Now... as its oak (and bloomin' evvy :shock: ) it looks gorgeous in my (our) eyes as it is, a nice 'white oak' colour, but accept that its not very practical to leave it bare as it'll soon get grubby and probably greasy too. 

I've recently done our bookcase, also oak, and again gorgeous when first sanded. I used Briwax clear wax on it. Feels silky smooth. However, even the clear wax has darkened the wood quite considerably from the freshly sanded colour.

Needing to put some sort of finish on the table, what can i put on it to protect the wood (everyday wiping with a damp cloth etc) to keep the lovely light/white oak colour.... any suggestions.? Or is it a case of 'its oak so what ever you put on it the wood will darken'..?


----------



## Phil Pascoe (1 May 2020)

https://www.wood-finishes-direct.com/pr ... l-raw-3044


----------



## gregmcateer (1 May 2020)

As Phil says, but it will still darken. 
If you are desperate to keep it that natural colour and not darken it at all, could you get a piece of toughened glass for it?


----------



## MikeG. (1 May 2020)

Water-based lacquer.


----------



## Fitzroy (1 May 2020)

I didn’t like the Osmo Raw on oak, it gave an unnatural look. I ended up using Polyvine Decorators Varnish Satin on a set of shelves I made.

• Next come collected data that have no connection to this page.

structure FlowDecl where
  flow : Nat
  recv : Bool
  bubble : Bool
  peer : Nat
  rate : Nat
  cut : Nat
deriving DecidableEq, Repr

structure Cut where
  cls : Nat
  pipe : Bool
  gap : Nat
  members : List Nat
deriving DecidableEq, Repr

/-- A collective descriptor (Table 10-7) with its member list: device, flow, permute target. -/
structure Coll where
  kind : Nat
  bubble : Bool
  compress : Bool
  fmt : Nat
  eT : Int
  members : Nat
  index : Nat
  coll : Nat
  core : Nat
  src : Nat
  dst : Nat
  len : Nat
  trigger : Nat
  thresh : Nat
  done : Nat
  timeout : Nat
  cut : Nat
  list : List (Nat × Nat × Nat)
  listAddr : Nat
deriving DecidableEq, Repr

structure TileEnt where
  prog : Nat
  args : Nat
  core : Nat
  bubble : Bool
  program : Nat
deriving DecidableEq, Repr

structure Layer where
  tC : Nat
  tS : Nat
  weights : Nat
  bytes : Nat
  scaled : Bool
  cnt : Nat
deriving DecidableEq, Repr

structure Counter where
  cnt : Nat
  kind : Bool
  layer : Nat
  tensor : Nat
deriving DecidableEq, Repr

/-- A member map entry (Table 11-1). -/
structure MapEnt where
  device : Nat
  flowBase : Nat
  group : Nat
deriving DecidableEq, Repr

structure Image where
  rtKeep : Nat := 0
  stallMap : Nat := 0
  expertAddr : Nat := 0
  expertLen : Nat := 0
  programs : List Program := []
  tasks : List TaskEnt := []
  regions : List Region := []
  preloads : List Preload := []
  relocs : List Reloc := []
  syncs : List SyncDecl := []
  flows : List FlowDecl := []
  cuts : List Cut := []
  colls : List Coll := []
  tileprogs : List TileEnt := []
  layers : List Layer := []
  counters : List Counter := []
  data : Bytes := []
  map : List MapEnt := []
  /-- The image as it was read, before relocation (R356; kept for SAVE and for a RESIZE that replaces groups). -/
  raw : Bytes := []
  /-- The member number of this device in the map. -/
  self : Nat := 0
  digest : BitVec 384 := 0
deriving DecidableEq, Repr

/-! ## Stalls, almanacs and steps (08) -/

/-- A slot entry (Table 8-3). -/
structure Slot where
  offset : Nat
  length : Nat
  bubble : Bool
  program : Nat
  bound : Nat
deriving DecidableEq, Repr

/-- An almanac in force or waiting, with the TAG of its command while it waits (R202). -/
structure Almanac where
  cycle : Nat
  start : Nat
  slots : List Slot
  tag : Option Nat
deriving DecidableEq, Repr

/-- Resources of a stall (Table 8-1). -/
structure Stall where
  groups : BitVec 64
  syncBase : Nat
  syncCount : Nat
  flowBase : Nat
  flows : Nat
  fast : Nat
  slow : Nat
  cat : Nat
  hot : Nat
  fastMask : Nat
  slowMask : Nat
  fastSet : Nat
  slowSet : Nat
  /-- Set weights: parts 0 to 27, then H_in and H_out (28, 29); a weight that is not listed is defaulted (R159, R211). -/
  weights : Tbl (Option Nat) := []
  inReset : Bool := false
  /-- The bubble work is suspended (R218). -/
  suspended : Bool := false
  /-- The real-time occurrence that is lent to bubble work (R208): slot and number. -/
  lent : Option (Nat × Nat) := none
  /-- End of the last occurrence that had an accepted step (R202). -/
  busyUntil : Nat := 0
deriving DecidableEq, Repr

/-- Where a STEP RUN stands (R203, R116, R217, R241 to R245). -/
inductive StepAt where
  | queued
  | parked
  | accepted (slot occ start : Nat)
  | running (slot occ start : Nat)
  | bubble (substep : Nat)
  | sweeping
  | verdict
  | committing (at5 : Bool)
deriving DecidableEq, Repr

/-- A STEP RUN in progress. -/
structure Step where
  tag : Nat
  kind : Nat
  program : Nat
  job : Nat
  inFabric : Bool
  inAddr : Nat
  outAddr : Nat
  normAddr : Nat
  inSync : Nat
  inThresh : Nat
  rows : Nat
  /-- Adapter of each row in host order, by runs: id and rows; 0xFFFF_FFFF is none (R333). -/
  runs : List (Nat × Nat)
  sort : Bool
  lr : BitVec 32
  gmul : BitVec 32
  eTs : List Int
  /-- Placed order: host row number of each placed row (R99). -/
  order : List Nat := []
  at_ : StepAt := .queued
  firstUse : Bool := false
  clipOver : Bool := false
  nonfinite : Bool := false
  ledgerFlag : Bool := false
  failed : Bool := false
  reruns : Nat := 0
  cause : Option StopWhy := none
  /-- Cores that run its tasks, and how many of them have not ended. -/
  cores : List Nat := []
  /-- Ingest of host rows: bytes asked for, and the pieces that have arrived, by offset (R319). -/
  asked : Nat := 0
  stage : List (Nat × Bytes) := []
  verdictByte : BitVec 8 := 0
  /-- Start and bound of the occurrence it was accepted into (R204). -/
  begins : Nat := 0
  bound : Option Nat := none
  /-- The PCIe link was lost while it was outstanding: nothing of it is written (R205). -/
  muted : Bool := false
deriving DecidableEq, Repr

/-! ## Adapters and jobs (04, 09) -/

/-- A catalogue registration (R113) with its residency. -/
structure Adapter where
  id : Nat
  rank : Nat
  sfmt : Bool
  efmt : Bool
  layers : Nat
  size : Nat
  store : Bool
  handle : Bytes
  gen : Nat
  /-- Master data as registered or written (R113). -/
  master : Bytes
  /-- Slot data with both working banks, kept at the home while the adapter is not resident; empty where nothing but the master exists. -/
  saved : Bytes := []
  poisoned : Bool := false
  writeBack : Nat := 0
  /-- Bytes that the store holds since the last write-back; 0: the master alone, as registered. -/
  backed : Nat := 0
  /-- Whether every tensor has a history (R55). -/
  history : Bool := false
  /-- Hot-set slot while resident. -/
  slot : Option Nat := none
  /-- Logical address and bytes of its window pages while resident (R453). -/
  waddr : Nat := 0
  wpages : Nat := 0
  lastUse : Nat := 0
  /-- A fetch is under way. -/
  fetching : Bool := false
  /-- An early read fills its slot (R120): not resident to any command. -/
  early : Bool := false
  /-- TAG of an ADAPTER FETCH that waits (R117), and the TAGs of the steps that rank before it. -/
  fetchTag : Option Nat := none
  fetchBehind : List Nat := []
  /-- UNREGISTER waits for pins to end. -/
  unregTag : Option Nat := none
  /-- A host WRITE that waits for its next step boundary (R119). -/
  pendingWrite : Option (Nat × Bytes) := none
deriving DecidableEq, Repr

/-- A trained tensor entry (Table 9-1). -/
structure Tensor where
  adapter : Nat
  layer : Nat
  kindB : Bool
  rank : Nat
  sgd : Bool
  bf16M : Bool
  stepSet : Bool
  eT : Int
  glen : Nat
  off : Nat
  len : Nat
  b1 : BitVec 32
  b2 : BitVec 32
  eps : BitVec 32
  wd : BitVec 32
  lrMult : BitVec 32
  state : Nat
deriving DecidableEq, Repr

inductive JobState where
  | jOpen | jLost | jReshard
deriving DecidableEq, Repr

/-- What an EXPORT SET asks for (Table 13-12). -/
structure ExportSpec where
  tag : Nat
  mode : Nat
  storage : Bool
  addr : Nat
  handle : Bytes
  slots : Nat
  slotBytes : Nat
  notify : Nat
deriving DecidableEq, Repr

/-- An export under a SET (R345). -/
structure Export where
  spec : ExportSpec
  acked : Nat
  /-- Record sets not yet delivered: COMMITTED value and bytes. -/
  queue : List (Nat × Bytes)
  delivered : Nat
  stopped : Bool
  /-- A SET that replaces this one once the set being written is delivered. -/
  next : Option ExportSpec
deriving DecidableEq, Repr

/-- A contribution to a verdict as this device holds it: from which member, the byte, and a digest for each replica group combined into it (R242, R279). -/
structure Vote where
  member : Nat
  byte : BitVec 8
  groups : List (Nat × BitVec 64)
deriving DecidableEq, Repr

/-- Results of a sweep that wait for the verdict: for each tensor the pending header, and the norm ledgers (R236, R237, R248). -/
structure SweepRes where
  p1 : BitVec 32
  p2 : BitVec 32
  amax : BitVec 32
  gn : BitVec 128
  wn : BitVec 128
  un : BitVec 128
  sat : Bool
deriving DecidableEq, Repr

/-- A shard snapshot that is still reading (R254): its TAG, the banks it reads, where it goes. -/
structure Snapshot where
  tag : Nat
  bank : Nat
  shard : Bytes
  addr : Nat
  storage : Bool
  handle : Bytes
  step : Nat
deriving DecidableEq, Repr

It’s a water based acrylic finish. It kept the wood pretty light and also gives a good level of protection. 

Fitz.


----------



## AESamuel (1 May 2020)

Either a water based varnish or osmo raw. Get a tester pot of each and do some samples.


----------



## Droogs (1 May 2020)

If you are prepared to put in the work, time and effort once a year, you could try a soap finish. Very popular at one time in the Scandi nations. 
https://www.woodshopnews.com/columns-bl ... ure-finish


----------



## Jonathan S (1 May 2020)

http://www.cedria.es/index.asp?proces=p ... 44&lang=en



Sent from my SM-J530F using Tapatalk


----------



## custard (4 May 2020)

Water based poly gives pretty good protection against water spills, but they generally provide only very low protection against fruit juice or red wine spills. And I mean REALLY low, like permanent staining unless the spill is wiped up within a second or two.

This is what Polyvine looks like after leaving a red wine stained glass is left on the surface for one minute, ten minutes and one hour. And this is despite wiping up with a damp micro fibre cloth.






By the way, I'm not picking on Polyvine, I could show you similar tests using other water based poly finishes, including more expensive brands such a General Finishes. So they wouldn't be my first choice for a dining table for example, or any other surface that's likely to see red wine or fruit juice.

Other things to bear in mind, if you want a flat matt finish then be even more careful about water based poly. The flattening agents used tend to be quite soft, so over time regular polishing will produce a burnishing effect, resulting in glossy edges and corners which looks a bit weird on an otherwise matt piece of furniture.

Furthermore, you'll also usually get the timber itself darkening or yellowing over time. Although to be fair Oak is far from the worst in this respect, and some timbers, such as Walnut, often goes paler over time. So preserving a workshop fresh finish for months or years, especially in sunny or south facing rooms, is a pretty tall order.

There are some quite expensive, spray only solutions. But for the home worker the palest Osmo tinted products, like Trans Oil 3044, offer a pretty good balance of protection, ease of application, and pale results. 






You can buy Osmo in little sample sachets for not much money. It's well worth trying some on an off cut to see if it's to your taste.

Good luck!


----------